__REQUIRED WORK__
What lines below mention the word "roundKey"? Copy each one.
[DATASET RECORDS Boundary: Start]
-- ==== Sys2Proof/Machine/BlockCore.lean ====
section
/-! DEFINITION. The block core (spec/41_block_core.md): the round function, the two word-level transforms, their
byte-level wrappers, and the commands ENCBLK and DECBLK. -/

namespace Sys2Proof.Machine

/-- The entry of a substitution table that a byte lane selects (R25, R121). -/
def sboxEntry (t : SBox) (lane : Byte) : Word :=
  t[lane.toNat]'(lane.isLt)

/-- The round function `F(S, x)` (R121): four byte lanes, the most significant first; the sum of the S0 and S1 entries,
XOR the S2 entry, plus the S3 entry, all modulo 2^32 (R120). -/
def roundF (s : SBoxes) (x : Word) : Word :=
  ((sboxEntry s[0] (x.extractLsb' 24 8) + sboxEntry s[1] (x.extractLsb' 16 8)) ^^^
    sboxEntry s[2] (x.extractLsb' 8 8)) + sboxEntry s[3] (x.extractLsb' 0 8)

/-- `P[i]`. The rules use indices 0 to `ROUNDS + 1` = 17 only (R21, R123). -/
def roundKey (p : RoundKeys) (i : Nat) : Word :=
  p.toList.getD i 0

/-- One pass of the Feistel loop, two rounds (R122): `R <- R ^ F(S, L) ^ P[a]`, then `L <- L ^ F(S, R) ^ P[b]` with the
`R` just updated. The halves are the pair (L, R). -/
def feistelPass (c : CipherState) (a b : Nat) (lr : Word × Word) : Word × Word :=
  let r := lr.2 ^^^ roundF c.s lr.1 ^^^ roundKey c.p a
  let l := lr.1 ^^^ roundF c.s r ^^^ roundKey c.p b
  (l, r)

/-- `Encipher(P, S, L, R)` (R123): the passes use the round keys (1, 2), (3, 4), …, (15, 16), and the halves are
swapped at the end. -/
def encipher (c : CipherState) (lr : Word × Word) : Word × Word :=
  let lr := (List.range (Config.rounds / 2)).foldl (fun lr j => feistelPass c (2 * j + 1) (2 * j + 2) lr)
    (lr.1 ^^^ roundKey c.p 0, lr.2)
  (lr.2 ^^^ roundKey c.p (Config.rounds + 1), lr.1)

/-- `Decipher(P, S, L, R)` (R124): the same structure with the round keys in reverse order, (16, 15), (14, 13), …,
(2, 1). -/
def decipher (c : CipherState) (lr : Word × Word) : Word × Word :=
  let lr := (List.range (Config.rounds / 2)).foldl
    (fun lr j => feistelPass c (Config.rounds - 2 * j) (Config.rounds - 2 * j - 1) lr)
    (lr.1 ^^^ roundKey c.p (Config.rounds + 1), lr.2)
  (lr.2 ^^^ roundKey c.p 0, lr.1)

/-- `EncBlock(P, S, b)` (R126): the block's two big-endian halves enciphered. -/
def encBlock (c : CipherState) (b : Block) : Block :=
  let lr := encipher c (leftHalf b, rightHalf b)
  blockOfHalves lr.1 lr.2

/-- `DecBlock(P, S, b)` (R126): the block's two big-endian halves deciphered. -/
def decBlock (c : CipherState) (b : Block) : Block :=
  let lr := decipher c (leftHalf b, rightHalf b)
  blockOfHalves lr.1 lr.2

/-- ENCBLK (R127). -/
def execEncblk (s : State) : Host.Outcome State Fault Refusal :=
  requireKey s <| requireLength s (s.ilen == Config.blockBytes) .invalidOperandLength <|
    .next (s.complete (encBlock s.cipher s.blockOperand).toList)

/-- DECBLK (R128). -/
def execDecblk (s : State) : Host.Outcome State Fault Refusal :=
  requireKey s <| requireLength s (s.ilen == Config.blockBytes) .invalidOperandLength <|
    .next (s.complete (decBlock s.cipher s.blockOperand).toList)

end Sys2Proof.Machine
end

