-- ==== Sys2Proof/Machine/Step.lean ====
section
/-! DEFINITION. One step of the machine: the host's next move, a whole command being one atomic step (spec/00_scope.md
R10 and R16, spec/10_state.md R33, spec/30_encoding.md R87). -/

namespace Sys2Proof.Machine

/-- The host has written `c` to `CMD`: the engine decodes it and runs the command (R34, R87); a reserved byte raises
`IllegalCommand`, the first of the checks (R84, R197). A command the platform cannot hold is refused before it runs
(R55). -/
def runCommand (c : Byte) (s : State) : Host.Outcome State Fault Refusal :=
  match decode c with
  | .error _ => .next (s.raise .illegalCommand)
  | .ok i =>
    match hostRefusal Config.rounds s.params.maxLen i s.ilen with
    | some r => .refused r
    | none => exec i s

/-- One step: the host's next move. When the host makes none, nothing happens (R33, R41; DESIGN CHOICE: the model then
steps to the same state, notes/assumptions/3.md). -/
def step (s : State) : Host.Outcome State Fault Refusal :=
  match s.inbox with
  | [] => .next s
  | .writeCmd c :: _ => runCommand c s.dropMove
  | m :: _ => .next (hostMoved m s.dropMove)

/-- The state in which the host's very next move is to write the command byte of a row of spec/opcode_table.json to
`CMD`; its operands are whatever the buffers and the length registers hold (R81). -/
def State.withFetchWord (s : State) (_nbits w : Nat) : State :=
  { s with inbox := .writeCmd (BitVec.ofNat 8 w) :: s.inbox }

end Sys2Proof.Machine
end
[DATASET RECORDS Boundary: End]
__EXPECTED ANSWER__
def roundKey (p : RoundKeys) (i : Nat) : Word :=
  let r := lr.2 ^^^ roundF c.s lr.1 ^^^ roundKey c.p a
  let l := lr.1 ^^^ roundF c.s r ^^^ roundKey c.p b
    (lr.1 ^^^ roundKey c.p 0, lr.2)
  (lr.2 ^^^ roundKey c.p (Config.rounds + 1), lr.1)
    (lr.1 ^^^ roundKey c.p (Config.rounds + 1), lr.2)
  (lr.2 ^^^ roundKey c.p 0, lr.1)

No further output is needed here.